In 1948 then foreign minister St Laurent actively supported the first UN peacekeeping mission, in Palestine (1948) and Kashmir (1949). (No, boys and girls, Lester B Pearson did urguhartPicture-Ralph-Bunchenot “invent” UN peacekeeping … it was done by a Brit, Sir Brian Urquhart, whose doubts about “going a bridge too far” are chronicled in Cornelius Ryan’s book and later in the film of that same name, and by his boss at the UN, the distinguished black American scholar and diplomat, Ralph Bunche. That’s why Dr Bunche, a former member of the OSS, the predecessor of the CIA in World War II, won the Nobel Prize in 1950.) There is still room for peacekeeping in a Canadian grand strategy … provided we all understand that the days of baby-blue beret style, so-called Pearsonian peacekeeping, are long gone, never to return. It is now a more dangerous business.

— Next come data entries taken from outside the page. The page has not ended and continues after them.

/-- One row period of the scanner (R181, R182). -/
def BoardState.scanRow (b : BoardState) (k : BoardConsts) : BoardState :=
  let b := if b.row = 0 then b.frameStart else b
  let items := rowItems (panelRow k b.front b.row) b.row
  { b with
    scan := items
    panel := items.foldl PanelOutputs.drive b.panel
    row := if b.row + 1 < k.rowsTotal then b.row + 1 else 0
    nextRow := b.nextRow.map (· + 1) }

/-- PANEL_ROW_PERIOD: a row period begins (R181). Its five parts, whose times within the period R181 leaves open, are
done whole and in order: DESIGN CHOICE, log entry 61. -/
def execPanelRowPeriod (s : State) : Result :=
  .next (if expired s.clock s.board.nextRow then s.modBoard (·.scanRow s.loader.consts.board) else s)

end Sys2Proof.Machine
end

The world is less complicated now than it was circa 1950. The very real threat of global thermonuclear war has receded, the notion that anyone can “conquer the globe” is no longer a reasonable fear. But the world is still a dangerous place and there is still a very real need for able, responsible, liberal democracies like Canada to play a leading role in making it safe for everyone.

To do that Canada needs a new, or maybe just renewed grand strategy based on offering the opportunity to achieve peace and prosperity to everyone, by:

  1. Being a free trader, or, at least a free(er) trader than many other nations; and
  2. Keeping the peace, which may mean making the peace, whenever and wherever required ~ obviously not all by ourselves, but in concert with the United Nations or, increasingly, with ‘coalitions of the willing.’ 

That renewed Canadian grand strategy will, in my opinion, be focused, increasingly, beyond North America and, especially, away from Europe ~ first towards Asia (not just to China, but also towards Malaysia, the Philippines and Vietnam, too) and then towards Africa (for trade, not just aid and peacekeeping).



Published by Ted Campbell

Old, retired Canadian soldier, Conservative ~ socially moderate, but a fiscal hawk. A husband, father and grandfather. Published material is posted under the "Fair Dealing" provisions (§29) of the Copyright Act for the purposes of research, private study and education.

13 thoughts on “A Grand Strategy for Canada (2)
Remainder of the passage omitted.